Ключевые слова: инсулин, биополиэлектролиты, постадийная адсорбция полиэлектролитов, полиэлектролитные микрочастицы.
Сахарный диабет - одно из главных социально значимых заболеваний XXI в. Больные диабетом, в особенности диабетом первого типа, вынуждены строго контролировать уровень глюкозы в крови путем регулярных инъекций инсулина (Инс). Среди возможных альтернативных способов доставки пе-роральный метод введения инсулина является наиболее естественным.
В настоящее время на рынке готовых лекарственных форм нет ни одного зарегистрированного перорального препарата инсулина. Для успешного создания пероральной формы необходимо решить основные проблемы, связанные с низкой биодоступностью инсулина, вызванной его гидролизом при низких значениях рН желудочного сока, расщеплением протеиназами желудка и тонкого кишечника и слабым проникновением через мембраны эпителиальных клеток кишечника [1].
Включение белков в полиэлектролитные микрочастицы, получаемые ступенчатым нанесением противоположно заряженных полиэлектролитов, является перспективным методом иммобилизации белков [2-16]. При этом возможны два основных пути иммобилизации: включение белков в готовые полиэлектролитные микрочастицы [3, 5, 8, 10-12, 14-16] и формирование микрочастиц на матрице, содержащей белок [2, 4, 6, 7, 9, 13]. Предложенный нами ранее [2, 9, 13] метод микро- и нанокапсулирования белков путем последо-
вательной адсорбции противоположно заряженных полиэлектролитов на микроматрице, содержащей белок, представляется более простым и перспективным для создания систем пероральной доставки белков, поэтому он активно развивается в настоящее время [15, 17]. Способ отличается простотой методики и аппаратурного оформления, проведением процесса в мягких водных условиях при комнатной температуре. Полученные таким образом белоксодержащие полиэлектролитные частицы оказываются чувствительными к изменению рН [2, 4, 6, 7, 9, 13, 15, 17].

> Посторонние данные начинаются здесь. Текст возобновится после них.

-- ==== Sys2Proof/Tests/Slice0.lean ====
section
/-!
SUPPORT. Tests of the model: ill-formed terms refused, words of the spec decoded, one step on small states with the
expected values of spec/95_test_vectors.md (named by vector), and for every obligation with hypotheses a concrete
state and operands that meet them.
-/
namespace Sys2Proof.Tests

open Sys2Proof.Machine

set_option Elab.async false

/-! ## Helpers -/

/-- The parameters of spec/95_test_vectors.md section 0. -/
def testCfg : Config :=
  { Config.default with
    tickHz := 1000
    tInit := 1000
    tToken := 100
    tReady := 50
    tProgram := 200
    bufBlocks := 4 }

/-- A byte received after one tick. -/
def ans (b : Byte) : Answer := { rx := b, ticks := 1 }

/-- `n` idle bytes received. -/
def idles (n : Nat) : List Answer := List.replicate n (ans 0xFF#8)

/-- What a card sends during one command that selects it anew: eight settle bytes, the frame, one more idle byte, the
status byte, the bytes after it. -/
def reply (status : Byte) (more : List Byte) : List Answer := idles 15 ++ ans status :: more.map ans

/-- After reset, with a card that is going to send these answers. -/
def fresh (script : List Answer) : State :=
  .resetWith testCfg { script := script, tail := .free, seq := 0, tick := 0, hist := [] }
    { moves := [], rdata := 0, seq := 0 }

/-- The start state of section 2.8: a resolved version-2 card. -/
def resolved (mode : AddrMode) (script : List Answer) : State :=
  { fresh script with
    idGen := .sd2
    idAmode := mode
    fsm := .ready
    linkClk := .fast
    linkReady := true }

/-- The outcome is a next state with this property. -/
def after (o : Host.Outcome State Fault Refusal) (p : State → Bool) : Bool :=
  match o with
  | .next t => p t
  | .fault _ => false
  | .refused _ => false

/-- What was put on the bus from reset on. -/
def sent (t : State) : List BusOut := outputs t.port.hist

/-- `H8` (section 0). -/
def h8 : List BusOut := [.sel false, .sel true] ++ idleOut 8

/-- The frame, code and token a wire command leaves. -/
def wire (i : Instr) (answers : List Answer) (frame : FrameWord) (code : Code) (resp : BitVec 40) : Bool :=
  after (exec i (fresh answers)) fun t => t.frame == frame && t.code == code && t.resp == resp && t.result == .ok

/-! ## Well-formedness -/

theorem test_wellFormed_accepts : [Instr.cReset 0 0x4A, .cOpcondMmc 0 0x7C, .cIfcond 0x1AA 0x43, .cStop 0 0x30,
    .cBlklen 0x200 0x0A, .cRd1 0x12345678 0x2E, .cRdm 2 0x62, .cWr1 3 0x2C, .cWrm 4 0x25, .cOpcondApp 0x40000000 0x3B,
    .cOpcondApp 0 0x72, .cApp 0 0x32, .cOcr 0 0x7E, .readBlock 0xFFFFFFFF, .init].all (·.wellFormed testCfg) = true := by
  decide +kernel

/-- The argument check, each with the checksum its frame has. -/
theorem test_wellFormed_refuses_argument : [Instr.cReset 1 0x43, .cOpcondMmc 1 (crc7Of 9 0 (frameHead 1 1)),
    .cIfcond 0x1AB (crc7Of 9 0 (frameHead 8 0x1AB)), .cStop 1 (crc7Of 9 0 (frameHead 12 1)),
    .cBlklen 0x201 (crc7Of 9 0 (frameHead 16 0x201)), .cOpcondApp 1 (crc7Of 9 0 (frameHead 41 1)),
    .cApp 1 (crc7Of 9 0 (frameHead 55 1)), .cOcr 1 (crc7Of 9 0 (frameHead 58 1))].all
      (fun i => !i.wellFormed testCfg && !i.argumentOk testCfg) = true := by
  decide +kernel

/-- The checksum check. -/
theorem test_wellFormed_refuses_checksum : [Instr.cReset 0 0x4B, .cOpcondMmc 0 0x7D, .cIfcond 0x1AA 0x42,
    .cStop 0 0x31, .cBlklen 0x200 0x0B, .cRd1 0x12345678 0x2F, .cRdm 2 0x63, .cWr1 3 0x2D, .cWrm 4 0x24,
    .cOpcondApp 0 0x73, .cApp 0 0x33, .cOcr 0 0x7F].all
      (fun i => !i.wellFormed testCfg && i.argumentOk testCfg) = true := by
  decide +kernel

/-! ## Decoding: words written from R73, R75, R81 and R60, R72 -/

theorem test_decode_crc7Clear : decodeTableWord 72 0x01_00000000_00000000 = some .crc7Clear := by decide +kernel
/-- V1.7: `b[31:8]` is ignored -/
theorem test_decode_crc7Byte : decodeTableWord 72 0x02_00000000_FFFFFF40 = some (.crc7Byte 0x40) := by decide +kernel
/-- V1.7: `b[31:1]` is ignored -/
theorem test_decode_crc7Bit : decodeTableWord 72 0x03_00000000_FFFFFFFE = some (.crc7Bit false) := by decide +kernel
theorem test_decode_crc7Read : decodeTableWord 72 0x04_00000000_00000000 = some .crc7Read := by decide +kernel
/-- V3.1: `b[31:6]` is ignored -/
theorem test_decode_frameBuild : decodeTableWord 72 0x05_000001AA_FFFFFFC8 = some (.frameBuild 8 0x1AA) := by
  decide +kernel
theorem test_decode_crc16Clear : decodeTableWord 72 0x08_00000000_00000000 = some .crc16Clear := by decide +kernel
theorem test_decode_crc16Byte : decodeTableWord 72 0x09_00000000_00000031 = some (.crc16Byte 0x31) := by decide +kernel
theorem test_decode_crc16Read : decodeTableWord 72 0x0A_00000000_00000000 = some .crc16Read := by decide +kernel
/-- V6.1, V6.2 and V6.7 -/
theorem test_decode_sendCommand :
    decodeTableWord 72 0x10_000001AA_00000108 = some (.sendCommand 8 0x1AA true false) ∧
    decodeTableWord 72 0x10_00000000_00000237 = some (.sendCommand 55 0 false true) ∧
    decodeTableWord 72 0x10_00000000_FFFFFCC0 = some (.sendCommand 0 0 false false) := by decide +kernel
theorem test_decode_init : decodeTableWord 72 0x20_00000000_00000000 = some .init := by decide +kernel
theorem test_decode_readBlock : decodeTableWord 72 0x30_00000001_00000000 = some (.readBlock 1) := by decide +kernel
theorem test_decode_writeBlock : decodeTableWord 72 0x31_00000001_00000000 = some (.writeBlock 1) := by decide +kernel
theorem test_decode_readMulti : decodeTableWord 72 0x32_00000004_00000002 = some (.readMulti 4 2) := by decide +kernel
theorem test_decode_writeMulti : decodeTableWord 72 0x33_00000004_00000002 = some (.writeMulti 4 2) := by
  decide +kernel
theorem test_decode_ready : decodeTableWord 72 0x40_00000000_00000000 = some .ready := by decide +kernel
theorem test_decode_present : decodeTableWord 72 0x41_00000000_00000000 = some .present := by decide +kernel
theorem test_decode_cardType : decodeTableWord 72 0x42_00000000_00000000 = some .cardType := by decide +kernel

/-- The frames of section 2.3. -/
theorem test_decode_cReset : decodeTableWord 48 0x400000000095 = some (.cReset 0 0x4A) := by decide +kernel
theorem test_decode_cOpcondMmc : decodeTableWord 48 0x4100000000F9 = some (.cOpcondMmc 0 0x7C) := by decide +kernel
theorem test_decode_cIfcond : decodeTableWord 48 0x48000001AA87 = some (.cIfcond 0x1AA 0x43) := by decide +kernel
theorem test_decode_cStop : decodeTableWord 48 0x4C0000000061 = some (.cStop 0 0x30) := by decide +kernel
theorem test_decode_cBlklen : decodeTableWord 48 0x500000020015 = some (.cBlklen 0x200 0x0A) := by decide +kernel
theorem test_decode_cRd1 : decodeTableWord 48 0x51123456785D = some (.cRd1 0x12345678 0x2E) := by decide +kernel
theorem test_decode_cRdm : decodeTableWord 48 0x5200000002C5 = some (.cRdm 2 0x62) := by decide +kernel
theorem test_decode_cWr1 : decodeTableWord 48 0x580000020043 = some (.cWr1 0x200 0x21) := by decide +kernel
theorem test_decode_cWrm : decodeTableWord 48 0x59000000044B = some (.cWrm 4 0x25) := by decide +kernel
theorem test_decode_cOpcondApp : decodeTableWord 48 0x694000000077 = some (.cOpcondApp 0x40000000 0x3B) := by
  decide +kernel
theorem test_decode_cApp : decodeTableWord 48 0x770000000065 = some (.cApp 0 0x32) := by decide +kernel
theorem test_decode_cOcr : decodeTableWord 48 0x7A00000000FD = some (.cOcr 0 0x7E) := by decide +kernel

/-- V9.4: reserved op codes; frames of no command of R72, with a wrong start, transmission or end bit. -/
theorem test_decode_rejects :
    [0x00_00000000_00000000, 0x06_00000000_00000000, 0x11_00000000_00000000, 0x34_00000000_00000000,
      0xFF_FFFFFFFF_FFFFFFFF].all (fun w => decodeTableWord 72 w == none) = true ∧
    [0x7F0000000033, 0xC00000000095, 0x000000000095, 0x400000000094].all (fun w => decodeTableWord 48 w == none) =
      true := by decide +kernel

/-- The encoder writes the words of sections 2.3 and 2.6. -/
theorem test_encode : encode testCfg (.sendCommand 8 0x1AA true false) = .request 0x10_000001AA_00000108 ∧
    encode testCfg (.sendCommand 55 0 false true) = .request 0x10_00000000_00000237 ∧
    encode testCfg (.crc7Byte 0x40) = .request 0x02_00000000_00000040 ∧
    encode testCfg (.cIfcond 0x1AA 0x43) = .frame 0x48000001AA87 := by decide +kernel

/-! ## Checksum operations -/

theorem test_crc7Clear : after (exec .crc7Clear { fresh [] with crc7 := 0x4A }) (fun t => t.crc7 == 0x00#7) = true := by
  decide +kernel
/-- V1.2 -/
theorem test_crc7Byte : after (exec (.crc7Byte 0x40) (fresh [])) (fun t => t.crc7 == 0x64#7) = true := by decide +kernel
/-- V1.3 -/
theorem test_crc7Byte_from : after (exec (.crc7Byte 0x00) { fresh [] with crc7 := 0x7F })
    (fun t => t.crc7 == 0x70#7) = true := by decide +kernel
/-- V1.1, the sixth step -/
theorem test_crc7Bit : after (exec (.crc7Bit false) { fresh [] with crc7 := 0x48 })
    (fun t => t.crc7 == 0x19#7) = true := by decide +kernel
/-- V1.6 -/
theorem test_crc7Read : after (exec .crc7Read { fresh [] with crc7 := 0x4A })
    (fun t => t.val == 0x95#48 && t.crc7 == 0x4A#7) = true := by decide +kernel
/-- Section 2.3 -/
theorem test_frameBuild : after (exec (.frameBuild 17 0x12345678) { fresh [] with crc7 := 0x7F }) (fun t =>
    t.val == 0x51123456785D#48 && t.frame == 0x51123456785D#48 && t.crc7 == 0x2E#7 && t.port.hist == []) = true := by
  decide +kernel
theorem test_crc16Clear : after (exec .crc16Clear { fresh [] with crc16 := 0x31C3 })
    (fun t => t.crc16 == 0x0000#16) = true := by decide +kernel
/-- V2.1 -/
theorem test_crc16Byte : after (exec (.crc16Byte 0x31) (fresh [])) (fun t => t.crc16 == 0x2672#16) = true := by
  decide +kernel
/-- V2.2 -/
theorem test_crc16Byte_from : after (exec (.crc16Byte 0x00) { fresh [] with crc16 := 0x8000 })
    (fun t => t.crc16 == 0x9188#16) = true := by decide +kernel
/-- P5, step 19 -/
theorem test_crc16Read : after (exec .crc16Read { fresh [] with crc16 := 0x31C3 })
    (fun t => t.val == 0x31C3#48) = true := by decide +kernel

/-! ## Queries, requests and the host -/

/-- V9.5 after `Timeout`: 0; after `Ok`: 1. -/
theorem test_ready :
    after (exec .ready { resolved .block [] with linkReady := false }) (fun t => t.val == 0#48) = true ∧
    after (exec .ready (resolved .block [])) (fun t => t.val == 1#48 && t.port.hist == []) = true := by decide +kernel
theorem test_present :
    after (exec .present { resolved .block [] with linkReady := false, lastTimeout := true })
      (fun t => t.val == 0#48) = true ∧
    after (exec .present (resolved .block [])) (fun t => t.val == 1#48) = true := by decide +kernel
/-- V7.1 to V7.4 -/
theorem test_cardType : after (exec .cardType (resolved .block [])) (fun t => t.val == 0x7#48) = true ∧
    after (exec .cardType { resolved .byte [] with idGen := .sd1 }) (fun t => t.val == 0x2#48) = true := by
  decide +kernel
/-- V9.4 -/
theorem test_reserved_request : after (step { fresh [] with req := 0x34_00000000_00000000#72, busy := true })
    (fun t => t.result == .badRequest && !t.busy && t.port.hist == []) = true := by decide +kernel
/-- V9.6 -/
theorem test_req_ignored_while_busy : after (hostApply (.writeReq 1) { fresh [] with busy := true })
    (fun t => t.req == 0#72) = true := by decide +kernel
/-- A frame of no command of R72 in the wire-command latch (log 15). -/
theorem test_no_such_command : (match step { fresh [] with cmd := some 0x7F0000000033#48 } with
    | .refused .noSuchCommand => true
    | _ => false) = true := by decide +kernel
/-- R47: the buffer has `512 x BUF_BLOCKS` bytes (log 11). -/
theorem test_buf_bounds : after (hostApply (.writeBuf 2047 0xA5) (fresh [])) (fun t => t.buf == [(2047, 0xA5#8)]) =
      true ∧ (match hostApply (.writeBuf 2048 0xA5) (fresh []) with
        | .fault .noSuchBufAddress => true
        | _ => false) = true := by decide +kernel

/-! ## Commands -/

/-- V6.1 -/
theorem test_sendCommand : after (exec (.sendCommand 8 0x1AA true false) (fresh (reply 0x01 [0, 0, 0x01, 0xAA])))
    (fun t => sent t == h8 ++ [0x48#8, 0x00#8, 0x00#8, 0x01#8, 0xAA#8, 0x87#8].map .tx ++ idleOut 6 &&
      t.result == .ok && t.resp == 0x01000001AA#40 && t.crc7 == 0x43#7 && t.linkSel && !t.settle && t.linkReady &&
      !t.lastTimeout && t.fsm == .reset) = true := by decide +kernel
/-- V6.4 -/
theorem test_sendCommand_silent : after (exec (.sendCommand 0 0 false false) (fresh (idles 22)))
    (fun t => sent t == h8 ++ [0x40#8, 0x00#8, 0x00#8, 0x00#8, 0x00#8, 0x95#8].map .tx ++ idleOut 8 &&
      t.result == .noResponse && t.resp == 0xFF00000000#40 && t.lastTimeout && !t.linkReady && t.linkSel) = true := by
  decide +kernel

В настоящей работе продемонстрированы возможности метода постадийной адсорбции противоположно заряженных биополиэлектролитов - декстран-сульфата (ДС)/хитозансульфата (ХС) и хитозана (Хит)/протамина (Пр) на белоксодержащей матрице, как простого и эффективного способа получения ин-сулинсодержащих микрочастиц. Особое внимание уделено изучению свойств инсулинсодержащих полиэлектролитных микрочастиц, пригодных для решения задачи повышения биодоступности белка при перо-ральном применении.
Методы исследования
Материалы. В работе использованы декстран-сульфат натрия М№ 500 кДа, протамин, образцы хитозана 150, 400, 600 кДа, имеющие соответственно степень дезацетилирования 87, 85 и 84% ("Пика",
Швейцария); сефадекс G-50f («LKB-Pharmacia», Швеция); инсулин свиной в виде цинковой соли (ГУ "ГИКиМП", Россия). Сульфат хитозана Mw 120— 150 кДа, степень сульфатирования 1,45, получали сульфатированием хитозана панцирей крабов олеумом в среде диметилформамида, как описано в [18]. Остальные реактивы были марки "х.ч." и "ос.ч."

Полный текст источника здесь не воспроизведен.